Very early soon after my decision, I became aware that the matter of personal conviction was not a simple thing. One day after school, when we were both in the first grade, I casually remarked to my friend Amy that there was no Santa Claus and no God. Amy told her parents in distress, and they called my parents in outrage. Somehow my genius of a mother smoothed things over so that Amy was still allowed to play with me, but it was apparently a close call. My mother had a talk with me about respecting the beliefs of others, and it made a deep impression.

The next time we played together, Amy told me that while I had a point about Santa, I was mistaken about God. I don't remember exactly what I said, but it was on the order of, "I'm sure you're right.
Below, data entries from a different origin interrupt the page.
-- ==== Sys2Proof/Laws/PerInstr.lean ====
section
/-! SUPPORT. Facts about every instruction as syntax, one lemma per constructor: the family `Tables`, the two tables of
the encodings agree. -/

namespace Sys2Proof.Laws.Tables

/-- The decoder's tables give back an instruction from the fields the encoder's table gives it. -/
def Statement (i : Instr) : Prop := i.wellFormed = true → decodeFields (fieldsOfInstr i) = .ok i
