-- 45_cp0 R492: of two dirty primary subsets the last one ends in memory (log 28)
theorem test_secondary_write_back : (nextOf (exec (.cache23 4 0)
    (withSecondary ⟨0, 1, 0xCD⟩ [(4, ⟨0, 3, 0, 0, 0xAB⟩), (516, ⟨0, 3, 0, 0, 0xEF⟩)]))).map
    (fun t => (memByte t.mem 0x20, t.dcache.map (·.2.state), (t.sLine 4).state)) = some (0xEF, [0, 0], 0) := by decide

-- 40_loads_stores R260, 65_platform R942: SWL puts the two top bytes of the word into intenset; bits 14:11 stand at 1
theorem test_swl_to_intenset : (nextOf (exec (.swl 4 2 0) ((device 0x1FE00131).setR 2 0x07FF1234))).map
    (fun t => t.io.regs[14]) = some 0x7FFF := by decide

end Sys2Proof.Tests
end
Let's go play in the tree fort."

At the Massachusetts school I went to, we didn't say the pledge, but when we moved to California, it was a daily ritual. When we recited the pledge, I didn't say "under God," because I didn't believe it. I was a conscientious child, and I didn't want to lie. But I was afraid that people wouldn't like it if I didn't say it, or would tease me if they noticed that I didn't say it, so I moved my lips during that phrase, but did not speak it. This was not my parents' idea. I don't think I told them about it, and in any case they were always urging me not to be so timid about things.
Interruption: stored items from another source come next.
-- ==== Sys2Proof/Proofs/Subsets.lean ====
section
/-! SUPPORT. The CACHE operations that invalidate a line of the secondary cache with its primary subsets. -/

namespace Sys2Proof.Machine
variable {s : State} {base : RegNum} {o : Half} {pa p : PAddr} {k : Nat} {d : BitVec 256}

/-! ### The keys of the primary lines that can hold an address -/

theorem mem_subsetKeys {j : Nat} :
    j ∈ subsetKeys p ↔ j < 2048 ∧ BitVec.ofNat 7 (j / 4) = p.extractLsb' 5 7 := by
  have low : (p.extractLsb' 5 7).toNat < 128 := (p.extractLsb' 5 7).isLt
  simp only [subsetKeys, List.mem_append, mem_waysOf, ← BitVec.toNat_inj, BitVec.toNat_ofNat, Nat.reducePow]
  omega

theorem subsetKeys_sorted (p : PAddr) : (subsetKeys p).Pairwise (· < ·) := by
  simp only [subsetKeys, List.pairwise_append, waysOf_sorted, List.mem_append, mem_waysOf, true_and]
  have low : (p.extractLsb' 5 7).toNat < 128 := (p.extractLsb' 5 7).isLt
  refine ⟨⟨fun a ha b hb => ?_, fun a ha b hb => ?_⟩, fun a ha b hb => ?_⟩ <;> omega

/-! ### Instruction lines -/

/-- The lines of a list of keys that a property holds of are invalidated. -/
theorem dropILines_spec {f : ILine → Bool} : ∀ (ks : List Nat) (s : State), sparseWf ILine.empty s.icache →
    s.dropILines f ks = { s with icache := (s.dropILines f ks).icache } ∧
      ∀ i, (s.dropILines f ks).iLine i =
        if i ∈ ks ∧ f (s.iLine i) = true then { s.iLine i with valid := false } else s.iLine i
  | [], s, _ => ⟨rfl, fun i => by simp [State.dropILines]⟩
  | k :: ks, s, hi => by
    unfold State.dropILines
    by_cases hk : f (s.iLine k) = true
    · obtain ⟨hf, hl⟩ := dropILines_spec (f := f) ks (s.setILine k { s.iLine k with valid := false })
        (sparseWf_write _ _ hi)
      rw [if_pos hk]
      refine ⟨hf, fun i => (hl i).trans ?_⟩
      rw [iLine_set hi]
      by_cases hik : i = k
      · subst hik
        have here : i ∈ i :: ks ∧ f (s.iLine i) = true := ⟨List.mem_cons_self, hk⟩
        rw [if_pos rfl, if_pos here]
        split <;> rfl
      · simp [hik]
    · obtain ⟨hf, hl⟩ := dropILines_spec (f := f) ks s hi
      rw [if_neg hk]
      refine ⟨hf, fun i => (hl i).trans ?_⟩
      by_cases hik : i = k
      · simp [hik, hk]
      · simp [hik]

/-! ### Data lines into a secondary line -/

/-- The data lines of `ks` that hold `p` have been dropped, and the last dirty one of them is in secondary line `k`. -/
structure Absorbed (s t : State) (k : Nat) (p : PAddr) (ks : List Nat) : Prop where
  dataLines : ∀ j, t.dLine j = if j ∈ ks ∧ (s.dLine j).holds p = true then { s.dLine j with state := 0 } else s.dLine j
  others : ∀ i, i ≠ k → t.sLine i = s.sLine i
  clean : (∀ j ∈ ks, (s.dLine j).holds p = true → (s.dLine j).state ≠ 3) → t.sLine k = s.sLine k
  dirty : ∀ j ∈ ks, (s.dLine j).holds p = true → (s.dLine j).state = 3 →
    (∀ j' ∈ ks, j < j' → (s.dLine j').holds p = true → (s.dLine j').state ≠ 3) →
    t.sLine k = { s.sLine k with state := 3, data := (s.dLine j).data }
  lines : sparseWf SLine.empty t.scache
  frame : t = { s with icache := t.icache, dcache := t.dcache, scache := t.scache }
I have been told that my fear was not a rational one, and that other kids in other places either conspicuously did not say "under God," or substituted all kinds of hilarious phrases, and that nothing bad happened to them. No one forced me to cower before a hypothetical threat.

But it so happens that between first and second grades I entered what it would be tactful to call an awkward phase, and I think I was correct that in my status as a spindly bespectacled dwarf who talked funny, any new deviation from the norm could have directed additional teasing my way. Moving from one school to another didn't help. I was teased for the way I looked, the way I dressed, the way my parents looked, the fact that we ate dinner late, even -- this was in a California suburb -- for having dark hair. What I already underwent was bad enough without being exposed as a person whose morality was so questionable that other children might need to be sequestered from my company.
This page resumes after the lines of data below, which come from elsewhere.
/-- The rounding of a magnitude between two significands is the rounding of the value (46_fpu R526). -/
theorem roundsTo_of_goesUp (hp : 2 ≤ p) {rm : BitVec 2} {neg up : Bool} (low : 2 ^ (p - 1) ≤ m) (high : m < 2 ^ p)
    (hle : m * 2 ^ q ≤ x) (hlt : x < (m + 1) * 2 ^ q)
    (hup : up = true ↔ GoesUp rm neg (m % 2 = 1) (m * 2 ^ q) ((m + 1) * 2 ^ q) x) :
    RoundsTo p rm (withSign neg x) (withSign neg (if up then (m + 1) * 2 ^ q else m * 2 ^ q)) := by
  have h := neighbours_numbers hp low hle hlt
  have a0 : (0 : ℝ) < m * 2 ^ q := by
    have : 0 < m := (Nat.two_pow_pos _).trans_le low
    positivity
  have size : |withSign neg (if up then ((m : ℝ) + 1) * 2 ^ q else m * 2 ^ q)| =
      (if up then m + 1 else m : Nat) * 2 ^ q := by
    rw [abs_withSign _ (by split <;> positivity)]
    cases up <;> simp
  obtain ⟨n, significand, even⟩ := hasSignificand_of_le hp (q := q) (by split <;> omega) (by split <;> omega) size
  refine ⟨⟨n, significand⟩, ?nearest, ?zero, ?plus, ?minus⟩
  case nearest =>
    rintro rfl
    refine ⟨fun z hz => h.nearest hup hz, fun other => ⟨n, significand, even ?_⟩⟩
    have odd := h.tie hup other
    cases up <;> simp at odd ⊢ <;> omega
  case zero =>
    rintro rfl
    obtain ⟨stays, largest⟩ := h.toward_zero hup
    rw [stays, withSign_mul, Bool.xor_self, abs_withSign neg a0.le, abs_withSign neg (a0.le.trans hle)]
    exact ⟨mul_pos (a0.trans_le hle) a0, hle, largest⟩
  case plus => rintro rfl; exact h.toward_plus hup
  case minus => rintro rfl; exact h.toward_minus hup

end

/-! ### `roundUnbounded` -/

/-- A significand of `p` bits, or one that was rounded up to the next power of two, whose carry goes to the exponent. -/
def carried (p n : Nat) (q : ℤ) (exact : Bool) : Rounded :=
  if n = 2 ^ p then ⟨2 ^ (p - 1), q + 1, exact⟩ else ⟨n, q, exact⟩

section
variable {p mag : Nat} {rm : BitVec 2} {neg sticky : Bool} {exp : ℤ}

/-- A magnitude of at most `p` bits is normalized by a shift to the left. -/
theorem roundUnbounded_short (hm : 0 < mag) (h : mag < 2 ^ p) : ∃ k : Nat,
    roundUnbounded p rm neg mag exp sticky = ⟨mag * 2 ^ k, exp - k, !sticky⟩ ∧
      2 ^ (p - 1) ≤ mag * 2 ^ k ∧ mag * 2 ^ k < 2 ^ p := by
  have bits := (Nat.log2_lt hm.ne').2 h
  have low := Nat.log2_self_le hm.ne'
  have high : mag < 2 ^ (mag.log2 + 1) := Nat.lt_log2_self
  have shift (j : Nat) (hj : j ≤ mag.log2 + 1) : 2 ^ j * 2 ^ (p - (mag.log2 + 1)) = 2 ^ (p - (mag.log2 + 1 - j)) := by
    rw [← pow_add]; congr 1; omega
  refine ⟨p - (mag.log2 + 1), if_pos (show mag.log2 + 1 ≤ p by omega), ?_, ?_⟩
  · have := Nat.mul_le_mul_right (2 ^ (p - (mag.log2 + 1))) low
    rwa [shift _ (by omega), Nat.add_sub_cancel_left] at this
  · have := Nat.mul_lt_mul_of_pos_right high (Nat.two_pow_pos (p - (mag.log2 + 1)))
    rwa [shift _ le_rfl, Nat.sub_self] at this

/-- A magnitude of more than `p` bits is cut to `p` of them and rounded up or not; a carry out of the top moves the
exponent. -/
theorem roundUnbounded_long (hp : 0 < p) (h : 2 ^ p ≤ mag) : ∃ d m rem : Nat, mag = m * 2 ^ (d + 1) + rem ∧
    rem < 2 ^ (d + 1) ∧ 2 ^ (p - 1) ≤ m ∧ m < 2 ^ p ∧
    roundUnbounded p rm neg mag exp sticky = carried p (if roundsUp rm neg m rem (2 ^ d) sticky then m + 1 else m)
      (exp + (d + 1 : Nat)) (decide (rem = 0) && !sticky) := by
  have hm : mag ≠ 0 := ((Nat.two_pow_pos p).trans_le h).ne'
  have bits := (Nat.le_log2 hm).2 h
  have low := Nat.log2_self_le hm
  have high : mag < 2 ^ (mag.log2 + 1) := Nat.lt_log2_self
  obtain ⟨d, hd⟩ : ∃ d, mag.log2 = p + d := ⟨mag.log2 - p, by omega⟩
  refine ⟨d, mag / 2 ^ (d + 1), mag % 2 ^ (d + 1), ?_, Nat.mod_lt _ (Nat.two_pow_pos _), ?_, ?_, ?_⟩
  · rw [mul_comm, Nat.div_add_mod]
  · rw [Nat.le_div_iff_mul_le (Nat.two_pow_pos _), ← pow_add]
    rwa [hd, show p + d = p - 1 + (d + 1) by omega] at low
  · rw [Nat.div_lt_iff_lt_mul (Nat.two_pow_pos _), ← pow_add]
    rwa [hd, add_assoc] at high
  · rw [roundUnbounded, if_neg (show ¬mag.log2 + 1 ≤ p by omega), show mag.log2 + 1 - p = d + 1 by omega]
    rfl

end

/-- What `r` has to be for the rounding of the magnitude `x`: `p` bits, the rounded value, and whether that is `x`. -/
def RoundsMagnitude (p : Nat) (rm : BitVec 2) (neg : Bool) (x : ℝ) (r : Rounded) : Prop :=
  2 ^ (p - 1) ≤ r.m ∧ r.m < 2 ^ p ∧ RoundsTo p rm (withSign neg x) (withSign neg (r.m * 2 ^ r.exp)) ∧
    (r.exact = true ↔ (r.m : ℝ) * 2 ^ r.exp = x)

theorem carried_spec {p n : Nat} {q : ℤ} {exact : Bool} (hp : 0 < p) (low : 2 ^ (p - 1) ≤ n) (high : n ≤ 2 ^ p) :
    2 ^ (p - 1) ≤ (carried p n q exact).m ∧ (carried p n q exact).m < 2 ^ p ∧
      ((carried p n q exact).m : ℝ) * 2 ^ (carried p n q exact).exp = n * 2 ^ q ∧
      (carried p n q exact).exact = exact := by
  unfold carried
  split
  · next top =>
    have shift := cast_mul_two_zpow (2 ^ (p - 1)) 1 q
    rw [pow_one, Nat.two_pow_pred_mul_two hp] at shift
    exact ⟨le_rfl, Nat.pow_lt_pow_right one_lt_two (by omega), by rw [top]; exact shift.symm, rfl⟩
  · next below => exact ⟨low, lt_of_le_of_ne high below, rfl, rfl⟩

theorem roundsMagnitude_carried {p m : Nat} {q : ℤ} {x : ℝ} {rm : BitVec 2} {neg up exact : Bool} (hp : 2 ≤ p)
    (low : 2 ^ (p - 1) ≤ m) (high : m < 2 ^ p) (hle : m * 2 ^ q ≤ x) (hlt : x < (m + 1) * 2 ^ q)
    (hup : up = true ↔ GoesUp rm neg (m % 2 = 1) (m * 2 ^ q) ((m + 1) * 2 ^ q) x)
    (hexact : exact = true ↔ (m : ℝ) * 2 ^ q = x) :
    RoundsMagnitude p rm neg x (carried p (if up then m + 1 else m) q exact) := by
  obtain ⟨least, bits, value, same⟩ := carried_spec (p := p) (n := if up then m + 1 else m) (q := q) (exact := exact)
    (by omega) (by split <;> omega) (by split <;> omega)
  have rounded : ((if up then m + 1 else m : Nat) : ℝ) * 2 ^ q = if up then ((m : ℝ) + 1) * 2 ^ q else m * 2 ^ q := by
    cases up <;> simp
  refine ⟨least, bits, ?_, ?_⟩
  · rw [value, rounded]
    exact roundsTo_of_goesUp hp low high hle hlt hup
  · rw [same, value, rounded, (neighbours_numbers hp low hle hlt).exact_iff hup, hexact]

/-- `roundUnbounded` rounds the magnitude `mag`, and `θ` of a unit above it that `sticky` stands for, once. -/
theorem roundUnbounded_rounds {p : Nat} (hp : 2 ≤ p) (rm : BitVec 2) (neg : Bool) {mag : Nat} (exp : ℤ) {sticky : Bool}
    {θ : ℝ} (hm : 0 < mag) (h0 : 0 ≤ θ) (h1 : θ < 1) (hs : sticky = true ↔ 0 < θ)
    (long : sticky = true → 2 ^ p ≤ mag) :
    RoundsMagnitude p rm neg ((mag + θ) * 2 ^ exp) (roundUnbounded p rm neg mag exp sticky) := by
  rcases lt_or_ge mag (2 ^ p) with short | enough
  · obtain ⟨k, run, low, high⟩ := roundUnbounded_short (rm := rm) (neg := neg) (sticky := sticky) (exp := exp) hm short
    have unsticky : sticky = false := Bool.eq_false_iff.2 fun e => absurd (long e) (by omega)
    have θ0 : θ = 0 := le_antisymm (not_lt.1 fun e => by rw [hs.2 e] at unsticky; cases unsticky) h0
    have value : ((mag * 2 ^ k : Nat) : ℝ) * 2 ^ (exp - k) = (mag + θ) * 2 ^ exp := by
      rw [cast_mul_two_zpow, sub_add_cancel, θ0, add_zero]
    have less : ((mag * 2 ^ k : Nat) : ℝ) * 2 ^ (exp - k) < ((mag * 2 ^ k : Nat) + 1) * 2 ^ (exp - k) := by
      rw [add_mul, one_mul]
      exact lt_add_of_pos_right _ (by positivity)
    have plain : carried p (if false then mag * 2 ^ k + 1 else mag * 2 ^ k) (exp - k) true =
        ⟨mag * 2 ^ k, exp - k, true⟩ := if_neg high.ne
    rw [run, unsticky, ← value, Bool.not_false, ← plain]
    exact roundsMagnitude_carried hp low high le_rfl less
      (iff_of_false Bool.false_ne_true (not_goesUp_self less)) (iff_of_true rfl rfl)
  · obtain ⟨d, m, rem, hmag, hrem, low, high, run⟩ :=
      roundUnbounded_long (rm := rm) (neg := neg) (sticky := sticky) (exp := exp) (by omega) enough
    have c0 : (0 : ℝ) < 2 ^ exp := by positivity
    have unit : 2 * ((2 ^ d : Nat) : ℝ) * 2 ^ exp = 2 ^ (exp + (d + 1 : Nat)) := by
      have := cast_mul_two_zpow 1 (d + 1) exp
      rwa [one_mul, Nat.cast_one, one_mul, pow_succ', Nat.cast_mul, Nat.cast_two] at this
    have value : ((mag : ℝ) + θ) * 2 ^ exp = m * 2 ^ (exp + (d + 1 : Nat)) + (rem + θ) * 2 ^ exp := by
      rw [hmag, Nat.cast_add, ← cast_mul_two_zpow]
      ring
    have up := roundsUp_iff (rm := rm) (neg := neg) (m := m) (rem := rem) (half := 2 ^ d) h0 h1 hs c0
    rw [unit, ← value] at up
    have rest : 0 ≤ (rem + θ) * (2 : ℝ) ^ exp := by positivity
    have below : (rem + θ) * (2 : ℝ) ^ exp < 2 ^ (exp + (d + 1 : Nat)) := by
      have : (rem : ℝ) + 1 ≤ 2 * (2 ^ d : Nat) := by exact_mod_cast (pow_succ' 2 d) ▸ hrem
      rw [← unit]
      exact mul_lt_mul_of_pos_right (by linarith) c0
    rw [run]
    refine roundsMagnitude_carried hp low high (by linarith) (by linarith) up ?_
    have whole : (rem : ℝ) + θ = 0 ↔ rem = 0 ∧ θ = 0 := by
      rw [add_eq_zero_iff_of_nonneg (Nat.cast_nonneg _) h0, Nat.cast_eq_zero]
    have unsticky : sticky = false ↔ θ = 0 := by
      rw [← Bool.not_eq_true, hs, not_lt]
      exact ⟨fun h => le_antisymm h h0, fun h => h.le⟩
    rw [value, left_eq_add, mul_eq_zero_iff_right c0.ne', whole, ← unsticky, Bool.and_eq_true, decide_eq_true_eq,
      Bool.not_eq_true']

end Sys2Proof.Machine
end

section
/-! SUPPORT. The delivery of an exact nonzero result (46_fpu R527): rounded once, then overflow, underflow or the
number. -/

namespace Sys2Proof.Machine

section
variable {f : FpFmt} (hf : f.Legal) {fcsr : Word} {neg sticky : Bool} {mag m : Nat} {exp q : ℤ}

/-- The biased exponent a rounded magnitude would have. -/
def FpFmt.biasedOf (f : FpFmt) (q : ℤ) : ℤ := q + ((f.p : ℤ) - 1) + (f.bias : ℤ)

/-- The rounded magnitude `deliver` looks at. -/
def FpFmt.rounded (f : FpFmt) (fcsr : Word) (neg : Bool) (mag : Nat) (exp : ℤ) (sticky : Bool) : Rounded :=
  roundUnbounded f.p (fcsrRm fcsr) neg mag exp sticky

/-! ### The three outcomes -/

theorem deliver_overflow (h : ((2 ^ f.ew - 1 : Nat) : ℤ) ≤ f.biasedOf (f.rounded fcsr neg mag exp sticky).exp) :
    f.deliver fcsr neg mag exp sticky = ⟨{ overflow := true, inexact := true }, f.overflowed (fcsrRm fcsr) neg⟩ :=
  if_pos h

include hf in
theorem deliver_small (h : f.biasedOf (f.rounded fcsr neg mag exp sticky).exp ≤ 0) :
    f.deliver fcsr neg mag exp sticky = if bit fcsr 8 || bit fcsr 7 || !fcsrFs fcsr then .unimplemented
      else ⟨{ underflow := true, inexact := true }, f.flushed (fcsrRm fcsr) neg⟩ :=
  (if_neg (not_le.2 (h.trans_lt (by rw [hf.largest]; omega)))).trans (if_pos h)

theorem deliver_number (high : f.biasedOf (f.rounded fcsr neg mag exp sticky).exp < (2 ^ f.ew - 1 : Nat))
    (low : 0 < f.biasedOf (f.rounded fcsr neg mag exp sticky).exp) :
    f.deliver fcsr neg mag exp sticky = ⟨{ inexact := !(f.rounded fcsr neg mag exp sticky).exact },
      f.pack neg (f.biasedOf (f.rounded fcsr neg mag exp sticky).exp).toNat
        ((f.rounded fcsr neg mag exp sticky).m - 2 ^ (f.p - 1))⟩ :=
  (if_neg (not_le.2 high)).trans (if_neg (not_le.2 low))

/-! ### The range of the format -/

/-- The largest finite value. -/
noncomputable def FpFmt.maxFinite (f : FpFmt) : ℝ := ((2 : ℝ) ^ f.p - 1) * (2 : ℝ) ^ ((f.bias : ℤ) - f.p + 1)

/-- The smallest normalized value. -/
noncomputable def FpFmt.minNormal (f : FpFmt) : ℝ := (2 : ℝ) ^ (1 - (f.bias : ℤ))

include hf

/-- A magnitude of `p` bits lies between two powers of two. -/
theorem magnitude_bounds (low : 2 ^ (f.p - 1) ≤ m) (high : m < 2 ^ f.p) (q : ℤ) :
    (2 : ℝ) ^ (q + ((f.p : ℤ) - 1)) ≤ m * 2 ^ q ∧ (m : ℝ) * 2 ^ q < 2 ^ (q + f.p) ∧ (m : ℝ) ≤ 2 ^ f.p - 1 := by
  have hp := hf.precision
  have low' : ((2 ^ (f.p - 1) : Nat) : ℝ) ≤ m := Nat.cast_le.2 low
  have high' : (m : ℝ) + 1 ≤ (2 ^ f.p : Nat) := by exact_mod_cast high
  have bottom := cast_mul_two_zpow 1 (f.p - 1) q
  have top := cast_mul_two_zpow 1 f.p q
  rw [one_mul, Nat.cast_one, one_mul] at bottom top
  have unit : (0 : ℝ) < 2 ^ q := by positivity
  rw [show (f.p : ℤ) - 1 = (f.p - 1 : Nat) by omega, ← bottom, ← top]
  refine ⟨mul_le_mul_of_nonneg_right low' unit.le, mul_lt_mul_of_pos_right (by linarith) unit, ?_⟩
  push_cast at high'
  linarith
If my fears were indeed unreasonable at the time, perhaps they are becoming less so. Perhaps the danger of being exposed as a pledge heathen has been heightened. In the main part of their decision, the appeals court judges wrote that the insertion of the words "under God" sends the message that atheists are outsiders. And Sandra Banning's desire that everyone know that her child is not an atheist after all would seem to confirm that.

I'd like to ask Banning: If it is so terrible for her daughter to be reputed to be an atheist, and if she must protect her child against that charge, what protection would she like to see for children who really are?

Atheist children aren't the only ones who may confront this issue. When the pledge decision came down, the San Francisco Chronicle interviewed the Rev. Masao Kodani of the Sensai Buddhist Temple, who said that Buddhists don't believe in God, and that he tells children in the temple's dharma classes that they should say the pledge in school but be silent for the "under God" part. Brave children, if they do.

One of my children is a practicing Jew who nevertheless doesn't believe that those words belong in the pledge. The other one, also an atheist, but not as fearful a child as I was, has never been bothered by the religious phrase in the pledge, but asks "What good is it?"

Indeed, what is the point? What do those two words accomplish? They certainly didn't convert me, but they taught me an inimical lesson about pretending to go along.

When I heard about the court's decision, I felt more worried than vindicated. I believe the decision is correct and I believe it will be overturned. I also think that because a majority of Americans believe those words should stay in the pledge, a rationale will be found. In the meantime, there will be a lot of hand-waving and posturing about God and country and about how you can't have the latter without the former, and a lot of people will say things that indicate just how incomprehensible, alien, amoral and untrustworthy they think people like me are.

I fear that some reasoning will be found to reaffirm the edict that all children in our public schools must daily link God and country aloud -- and a lot more people will be watching children's lips.